Specifically, the following evidence supports this finding:
• The Lodge had allowed members to let their dogs run
off-leash in the enclosure for years.
• No evidence of previous dog bites in the enclosure was
introduced at trial.
• The dog that bit Patricia had never previously exhibited
aggressive behavior. Romero testified that the dog had
6 never previously attacked any person or animal while she
owned him.
• Members had to check out a key from a Lodge employee to
access the enclosure.
• Romero testified that the Lodge required members to keep
dogs leashed until they reached the enclosure.
¶ 12 Viewing the evidence and all reasonable inferences therefrom
in the light most favorable to the Lodge, we cannot say the evidence
was so one-sided that no reasonable person could have reached the
same conclusion as the jury.
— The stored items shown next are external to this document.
-- ==== Sys2Proof/Tests/Slice0.lean ====
section
/-! SUPPORT. The model's own tests: the bounds of well-formedness, the spec's worked examples, and for every statement with hypotheses
concrete states and operands that meet them, clause by clause. -/

open Sys2Proof Sys2Proof.Machine

namespace Sys2Proof.Tests

def wPlat : Plat := { power := .running, pwrGood := true, tb := 1000, tbRun := true, tbStarted := true, lock := true, stage := 6
                      ready5 := true, ready6 := true }

def wCtx : Ctx := { st := .running, prio := 3, lnode := 1, firstStart := false, started := List.range 128 }

/-- Partition 15: clusters 63 and 62, context 7 on them, logical nodes 1 (its own) and 65535 (another device's). -/
def wPart : Part := { st := .active, clus := [63, 62], quads := [11], resident := some 7, ctxs := [(7, wCtx)]
                      lnt := [(1, 0x17F0009), (65535, 0x100000A)] }

def wOn : State := { State.reset with plat := wPlat, link := .up, reg := [(0x00D00000, 0x10009)] }

def c0 : CoreId := ⟨63, 63⟩
def l0 : Loc := ⟨15, 7, 0, 63⟩

/-- Core 63 of cluster 63 with this state. -/
def wRun (c : CoreSt) : State := State.setCore { wOn with parts := [(15, wPart)] } l0 c

def k0 : CoreSt := { x := [(1, 5), (2, 0xFFFFFFFFFFFFFFFF), (63, 0x8000000000000000)], pc := 0x3FFF0, run := .running, evec := 0x3FFF8 }

def z0 : State := wRun k0

def kSpad (c : CoreSt) : CoreSt := { c with spad := swrite c.spad 0x3FFF8 8 0x8877665544332211 }
/-- A core in its handler. -/
def k1 : CoreSt := { k0 with inh := true, epc := 0x3FFF8, evec := 0 }

/-- A form X instruction. -/
def rW (a b c d : BitVec 6) (fn : BitVec 8) (w1 : W64) : FormX := ⟨⟨a, b, c, d, fn, 0, 0⟩, w1⟩
/-- A form V instruction of count cnt + 1. -/
def vW (a b c d : BitVec 6) (fn : BitVec 8) (fmt : BitVec 4) (cnt : BitVec 12) : FormV := ⟨a, b, c, d, fn, fmt, 0, cnt, 0, 0⟩

/-- Granule 0 in DRAM, which writer group 0 owns. -/
def wObj : Obj := ⟨2 ^ 64, [(0, .t2 0)], 1, [], [], []⟩
def wPartM : Part := { wPart with objs := [wObj], perm := [(0, 2)] }
def wRunM (c : CoreSt) (m : Mem) : State := State.setCore { wOn with parts := [(15, wPartM)], dram := m } l0 c

/-- Two tokens, two experts, one each; tables at 0x1000 to 0xD000; batch 3, generation 0; rows of 128 FP32, answers of 16 B. -/
def wLayer : Nat := 0x1000 + 0x2000 * 2 ^ 64 + 0x3000 * 2 ^ 128 + 0x4000 * 2 ^ 192 + 0x5000 * 2 ^ 256 + 0x6000 * 2 ^ 320 + 0x8000 * 2 ^ 384
  + 0xA000 * 2 ^ 448 + 0xC000 * 2 ^ 512 + 1 * 2 ^ 576 + 1 * 2 ^ 640 + 128 * 2 ^ 672 + 16 * 2 ^ 704 + 3 * 2 ^ 752 + 0xD000 * 2 ^ 784

/-- A request of node 10 to context 7 of partition 15 of node 9, of n 8 B units. -/
def wReq (ptype space off n data : Nat) (atype aop : Nat := 0) : Packet :=
  ({ ptype, cls := 2, size := n - 1, off, space, atype, aop, data, words := if ptype = 1 then 0 else n } : RReq).packet 0 10 9 15 7 0 5 1 0 0

/-- An answer of node 10 to the operation in slot 5 of use 1. -/
def wAns (ptype status data : Nat) : Packet :=
  { w0 := w64 (ptype + 2 * 2 ^ 4 + 9 * 2 ^ 16 + 10 * 2 ^ 32), w1 := w64 (5 + 2 ^ 22 + status * 2 ^ 32), w2 := 0, w3 := 0, x0 := 0, x1 := 0, data }

/-- An outstanding operation in slot 5. -/
def wOp (o : Owner) (d : Dest := .none) : Op := ⟨1, o, d, 15, 65535, 0, 0x1000, 10, 0, 100, none, none, false⟩
def wSent (s : State) (o : Owner) (d : Dest := .none) : State := { s with ops := [(5, wOp o d)] }

namespace Wa

/-! Witnesses: scalar instructions. -/

def zS := wRun (kSpad k0)
def s1 : State := wRun k1
def s2 : State := wRun { k0 with cntPoison := [63] }
def kC : CoreSt := { k0 with cnt := [(63, 4)] }
def kW : CoreSt := { kC with stall := some ⟨63, 5, 900, 50, 0x23⟩ }
def s3 : State := wRun { kC with x := [(1, 5)] }
def s4 : State := wRun { kC with x := [(1, 4)] }
def s5 : State := wRun kW
def f0 : Fail := ⟨0x0403, 1, 2, 3, false⟩
def s6 : State := wRun { k0 with pend := [f0, f0], stall := some ⟨63, 5, 900, 50, 0x23⟩ }
def f1 : Fail := ⟨0x0402, 1, 2, 3, true⟩
def s7 : State := wRun { k0 with pend := [f0, f1, f0], inh := true }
The jury could have reasonably
concluded that the Lodge neither knew nor should have known
about a dangerous condition on its property because (1) off-leash
dogs were permitted only in the enclosure, (2) access to the
enclosure was limited by requiring members to obtain a key from a
Lodge employee, (3) the dog in question had never previously
exhibited aggressive behavior or attacked anyone, and (4) no
evidence of prior dog bites in the enclosure was introduced.
Although the Zlatens point to contrary evidence, we cannot reweigh
the evidence or assess the credibility of witnesses. Durdin v.
Cheyenne Mountain Bank, 98 P.3d 899, 903 (Colo. App. 2004).
7 When, as here, some evidence supports the jury’s verdict, it is
improper for a court to invade the province of the jury and
substitute its judgment for that of the jury. Wesley v. United Servs.
Auto. Ass’n, 694 P.2d 855, 857 (Colo. App. 1984).
¶ 13 Accordingly, the district court properly denied the Zlatens’
motion for JNOV. The evidence, when viewed in the light most
favorable to the Lodge, did not compel only one conclusion — that
the Lodge should have known about a danger on its premises. The
issue was properly left for the jury.
III. Disposition
¶ 14 The judgment is affirmed.
JUDGE FREYRE and JUDGE PAWAR concur.